AMOR - Анастасия Цветаева 7 стр.


– Но и без того – послушайте, какой стала моя жизнь! Разве не уника? Это совсем не похоже на лагерь… Я свободно выхожу за зону, моя контора – в поле. Там я работаю глубоко в ночь, потому что это отчетный период по шестисот шестидесяти семи лошадям. Мой начальник восхищён честностью моей работы. Я пересчитываю подсчеты прежних техучетчиков, и Забелин говорит мне: "За ваш пересчет я спокоен. Вы нашли все ошибки. С вашими цифрами я спокойно пойду в Управление, все в ажуре. А так прежние техучетчики работали – они с потолка брали цифры, и я должен был подписывать то на пять тысяч рублей, то на семь… Я мог попасть под суд каждый день!" Обедать я, Евгений Евгеньевич, на колонну не ходила – у меня с собой была моя пайка, какао и сыр, присланные в посылке моей племянницей, сухари и конфеты от золовки, и я шла в кузницу – она почему‑то была тоже в поле, – там я на наковальне устраивалась, варила себе на каком‑то огне – какао.

– И вы не обжигались? – спросил Евгений Евгеньевич. – Странно! Я полагаю, что ваши условия были, может быть, ещё хуже, чем в зоне, где вы получали – суп и иногда кашу…

– Что вы! – возмутилась Ника. – Это же была чудная, фантастическая, совсем свободная жизнь… Я засыпала на ведомости, могла, когда очень устала, поспать двадцать минут, полчаса… И потом снова считала. В последние дни перед отчетом я работала одна в поле при керосиновой лампочке и возвращалась – мне дали электрофонарик – в зону, когда все спали, вахтёры знали, где я, заходили ко мне отметить меня на вечерней поверке. Я входила в барак, женщины спали, и тихонько ложилась спать, и доедала, блаженно, последнюю корочку пайки. А иногда Забелин, поздно, возвращаясь с женой из гостей, заходил ко мне… Сообщили раз, что меня, может быть, переведут на диетпитание, приносили мне хлеба, конфет… Но однажды Забелин сказал… – но дальше Нике не удалось рассказать. Матвей уже нес ужин, все собирались в жилую часть барака, да и Евгений Евгеньевич, должно быть, закончил палубу своей шхуны и показывал Нике свои достижения…
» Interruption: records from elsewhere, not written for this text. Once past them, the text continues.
theorem park_early (hw : s.clock c < NMap.getD 0 (s.core c).retries q) : park s c q va pa sh x none = s := by
  simp only [park, retryClock, retryAt, if_pos hc, hw, and_self, if_true]

variable (hw : NMap.getD 0 (s.core c).retries q ≤ s.clock c)
include hw

theorem park_full (hf : shareFull s (pageHome pa sh) x) : park s c q va pa sh x none =
    s.modCore c fun k => { k with retries := NMap.put k.retries q (s.clock c + 5 * 1000) } := by
  have hn : ¬(True ∧ s.clock c < NMap.getD 0 (s.core c).retries q) := fun h => Nat.not_lt.2 hw h.2
  simp only [park, retryClock, retryAt, if_pos hc]
  rw [if_neg hn, if_pos hf, if_pos trivial, setRetry, if_pos hc]
  rfl

theorem park_joins (hf : ¬shareFull s (pageHome pa sh) x) : park s c q va pa sh x none = joinKitty s (coreName c) va
    { ctx := x, page := va / 4096, home := pageHome pa sh, core := c, q := q, pa := pa % 2 ^ 45, sh := sh } := by
  have hn : ¬(True ∧ s.clock c < NMap.getD 0 (s.core c).retries q) := fun h => Nat.not_lt.2 hw h.2
  simp only [park, retryClock, retryAt, if_pos hc]
  rw [if_neg hn, if_neg hf]

end

theorem joinKitty_behind {name va : Nat} {p : Parked} (h : kittyHas s p.pa = true) :
    joinKitty s name va p = { s with kitty := s.kitty ++ [p] } := if_pos h

theorem modCtx_told (s : State) (x : Nat) (f : Ctx → Ctx) :
    (s.modCtx x f).mgmt = s.mgmt ∧ (s.modCtx x f).mgmtLost = s.mgmtLost := by
  unfold modCtx
  split <;> exact ⟨rfl, rfl⟩

/-- A notice to a supervisor tells management nothing. -/
theorem notify_told (s : State) (x : Nat) (n : Notice) : (s.notify x n).mgmt = s.mgmt ∧ (s.notify x n).mgmtLost = s.mgmtLost := by
  unfold notify
  split
  · exact ⟨rfl, rfl⟩
  · split
    · exact modCtx_told ..
    · split
      · exact modCtx_told ..
      · have h1 := modCtx_told s x
        have h2 := fun f => modCtx_told (s.modCtx x f) x
        exact ⟨(h2 _ _).1.trans (h1 _).1, (h2 _ _).2.trans (h1 _).2⟩

theorem tellMgmt_room {n : Notice} (h : s.mgmt.length < 4096) (hl : s.mgmtLost = 0) : (s.tellMgmt n).mgmt = s.mgmt ++ [n] := by
  rw [tellMgmt, if_neg (Nat.not_le.2 h), if_pos hl]

theorem joinKitty_first {name va : Nat} {p : Parked} (h : kittyHas s p.pa = false) :
    (joinKitty s name va p).sansTold = ({ s with kitty := s.kitty ++ [p] } : State).sansTold ∧
    (s.mgmt.length < 4096 → s.mgmtLost = 0 → (joinKitty s name va p).mgmt = s.mgmt ++
      [{ cause := 0x03C, ctx := p.ctx, flags := 2, core := name, detail := va / 4096 * 4096 }]) := by
  rw [joinKitty, if_neg (Bool.eq_false_iff.1 h)]
  refine ⟨by rw [sansTold_tellMgmt, sansTold_notify], fun hm hl => ?_⟩
  obtain ⟨hn, hnl⟩ := notify_told { s with kitty := s.kitty ++ [p] } p.ctx
    { cause := 0x03C, ctx := p.ctx, flags := 2, core := name, detail := va / 4096 * 4096 }
  rw [tellMgmt_room (by rwa [hn]) (by rwa [hnl]), hn]

/-- A parked entry that crosses no page, and that nothing before it holds, parks for its page (R203). -/
theorem kittyResend_parks (h : EntryReady s c q) (hq : q < 16) (hd : ((s.core c).entry q).dest = .parked pa)
    (hl : isLocal s pa = true) (hx : s.ctxOf c = some x) (hp : ((s.core c).entry q).parks = [(pa, sh)])
    (hf : firstPart ((s.core c).entry q) = ((s.core c).entry q).bytes)
    (hj : joinHeld s c q ((s.core c).entry q) pa (pa, sh) = false) :
    exec (.kittyResend c q) s = .next (park s c q ((s.core c).entry q).addr pa sh x none) := by
  simp only [exec_kittyResend, execKittyResend, if_pos hq, hd, tryHome_of_parked h hd]
  simp only [toKitty, hp, not_crosses hf, hl, hj, Bool.false_and, Bool.not_true, Bool.false_eq_true, if_false, parkEntry, if_true,
    hx, Option.getD_some]

/-! ### Releasing and declining a parked page (R204) -/

/-- An entry whose one parked page has been released. -/
def released (e : QEntry) (pa : Nat) : QEntry := { e with dest := .phys pa, parks := [] }

section
variable {p : Parked} {page : Nat} (hmsg : p.msg = none) (hfrz : p.frz = none) (hc : p.core < 12 * 192) (hq : p.q < 16)
  (hps : parkedFor s x page = [p])
include hmsg hfrz hc hq hps

theorem kittyRelease_performs : exec (.kittyRelease x page) s =
    .next ((performEntry (unpark s [p]) p).notify x { cause := 0x03E, detail := page * 4096 }) := by
  simp only [exec_kittyRelease, execKittyRelease, hps, List.cons_ne_nil, if_false, List.foldl_cons, List.foldl_nil]
  rw [performParked, hmsg, hfrz]
  simp only [Nat.not_le.2 hc, hq, if_false, if_true]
Когда дверь за Морицем, пришедшим сказать, что сегодня не будет срочной работы, закрылась, Ника, уже не стесняясь присутствия посторонних – так ей досказать хотелось:

– Я вам не дорассказала, что мне сообщил Забелин… А впрочем, сперва про лошадей. Дело в том, что сбруя и всякие аксессуары конские – давно у некоторых лошадей были списаны, а по другим ведомостям кони числились (а их давно не было. Это я все поняла и выявила, и он был так благодарен…). Тогда была конская болезнь – "инфекционная анемия", ужасно заразная, и все эти кони – а какие масти есть! – голубая, соловая – как в сказке… Я так люблю лошадей… но когда они заболевали этой страшной болезнью (они заражались, напившись воды из следа копыт больной лошади) – их должны были убивать, сжигать и их прах зарывать в землю. И от прежних техучетчиков Забелин не мог Добиться, сколько же реально коней… Он боялся, очень боялся попасть под суд… Забелин был так мне благодарен… Увидев мою сводку библиотечным почерком, начальник какой‑то, князь Гогосов, сказал: "Это то, что мне нужно. Для секретаря". И, откуда‑то узнав, что я на воле преподавала английский язык, он заявил Забелину, что переведет из нашего Управления "эту твою техучетчицу – сюда, в Свободный, в ГУЛАГ, ко мне – я поставлю её в хорошие условия, и она будет заниматься со мной английским"… Забелин так огорчился – он мне сказал, что у меня редкие организаторские и административные способности (я вызывала с мест техучетчиков, даже раз вызвала – пришлось – того Морозова, моего начальника, у которого я работала прежде…) и мне было неловко и жалобно. В ы это понимаете, Евгений Евгеньевич?

Он, конечно, все понимал.

– И что же это за князь Гогосов? – спросил он с оттенком юмора в голосе. – ГУЛАГ и князь Гогосов?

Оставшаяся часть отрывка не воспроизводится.